Please give back, word for word, each line from the start of the entries through the one in which "s.cfg = cfg ∧" is found.

* **GIVEN RECORDS**
◇ ◇ ◇ ◇

-- ==== Sys2Proof/Certificates/Slice0/Obligations.lean ====
section
/-! DEFINITION. The statements for the provers, one def Obligations.<Name> : Prop each. A statement about an operation holds for
every configuration of spec R8; where it speaks of lines it assumes the structural invariant StructOk, which
StepKeepsStructure states, or Inv, which StepKeepsCoherence states. -/

open Sys2Proof Sys2Proof.Machine

/-! ## Reset and configuration -/

/-- R240, R241, R245, R215: reset with any allowed configuration. Every line is `{none, I}`, every recency order is
`[0, .., WAYS-1]`, counters, cursors and slot are 0, the output is empty, and the run is `Running` or `Faulted(MissingTrace)`.
(For an L2 of more than one way the order is the model's reading, R241's for R240's `[0]`: DEDUCED, log 15.) -/
def Obligations.ResetLeavesSpecifiedState : Prop :=
  ∀ (cfg : Config) (t1 t2 : Option (List Item)), cfg.Wf →
    ∃ s, start cfg t1 t2 = .next s ∧ s.cfg = cfg ∧
      (∀ (c : CoreId) (a : Addr), (setAt cfg.l1 (s.caches.l1.get c) a).lru = List.range cfg.l1Ways ∧
        (setAt cfg.l1 (s.caches.l1.get c) a).ways = List.replicate cfg.l1Ways ⟨none, .I⟩) ∧
      (∀ a : Addr, (setAt cfg.l2 s.caches.l2 a).lru = List.range cfg.l2Ways ∧
        (setAt cfg.l2 s.caches.l2 a).ways = List.replicate cfg.l2Ways ⟨none, .I⟩) ∧
      s.counters = ⟨⟨0, 0⟩, ⟨0, 0⟩, 0⟩ ∧ s.cur = ⟨0, 0⟩ ∧ s.slot = 0 ∧ s.out = [] ∧
      (∀ l1 l2, t1 = some l1 → t2 = some l2 → s.run = .running ∧ s.streams = ⟨l1, l2⟩) ∧
      (t1 = none → s.run = .faulted (.missingTrace .core1)) ∧
      (∀ l1, t1 = some l1 → t2 = none → s.run = .faulted (.missingTrace .core2))

/-- R8: a configuration that fails one of the seven conditions is refused, by the start and by every step, and no other is
refused at the start. -/
def Obligations.IllFormedConfigRefused : Prop :=
  (∀ s : State, ¬(s.cfg.l1Ob = s.cfg.l2Ob ∧ s.cfg.l1Ob + s.cfg.l1Ib ≤ s.cfg.addrW ∧ s.cfg.l2Ob + s.cfg.l2Ib ≤ s.cfg.addrW ∧
      s.cfg.l1Ways ≥ 1 ∧ s.cfg.l2Ways ≥ 1 ∧ s.cfg.ratio1 ≥ 1 ∧ s.cfg.ratio2 ≥ 1) →
    step s = .refused .illFormedConfig ∧ ∀ t1 t2, start s.cfg t1 t2 = .refused .illFormedConfig) ∧
  (∀ (cfg : Config) (t1 t2 : Option (List Item)), cfg.l1Ob = cfg.l2Ob → cfg.l1Ob + cfg.l1Ib ≤ cfg.addrW →
      cfg.l2Ob + cfg.l2Ib ≤ cfg.addrW → cfg.l1Ways ≥ 1 → cfg.l2Ways ≥ 1 → cfg.ratio1 ≥ 1 → cfg.ratio2 ≥ 1 →
    ∃ s, start cfg t1 t2 = .next s)

/-! ## Addresses -/

/-- R54: encode undoes decode on every address, and decode undoes encode on all fields of their widths. -/
def Obligations.AddressCodecRoundTrip : Prop :=
  ∀ (g : Geometry) (n : Nat), n = g.ob + g.ib + g.tw →
    (∀ a : Addr, a < 2 ^ n →
      encodeAddr g (decodeAddr g a).index (decodeAddr g a).tag (decodeAddr g a).offset = a) ∧
    (∀ i t o : Nat, i < 2 ^ g.ib → o < 2 ^ g.ob → t < 2 ^ g.tw →
      encodeAddr g i t o < 2 ^ n ∧ decodeAddr g (encodeAddr g i t o) = ⟨i, t, o⟩)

◇ ◇ ◇ ◇

* **SOLVED EXERCISE**
-- ==== Sys2Proof/Certificates/Slice0/Obligations.lean ====
section
/-! DEFINITION. The statements for the provers, one def Obligations.<Name> : Prop each. A statement about an operation holds for
every configuration of spec R8; where it speaks of lines it assumes the structural invariant StructOk, which
StepKeepsStructure states, or Inv, which StepKeepsCoherence states. -/

open Sys2Proof Sys2Proof.Machine

/-! ## Reset and configuration -/

/-- R240, R241, R245, R215: reset with any allowed configuration. Every line is `{none, I}`, every recency order is
`[0, .., WAYS-1]`, counters, cursors and slot are 0, the output is empty, and the run is `Running` or `Faulted(MissingTrace)`.
(For an L2 of more than one way the order is the model's reading, R241's for R240's `[0]`: DEDUCED, log 15.) -/
def Obligations.ResetLeavesSpecifiedState : Prop :=
  ∀ (cfg : Config) (t1 t2 : Option (List Item)), cfg.Wf →
    ∃ s, start cfg t1 t2 = .next s ∧ s.cfg = cfg ∧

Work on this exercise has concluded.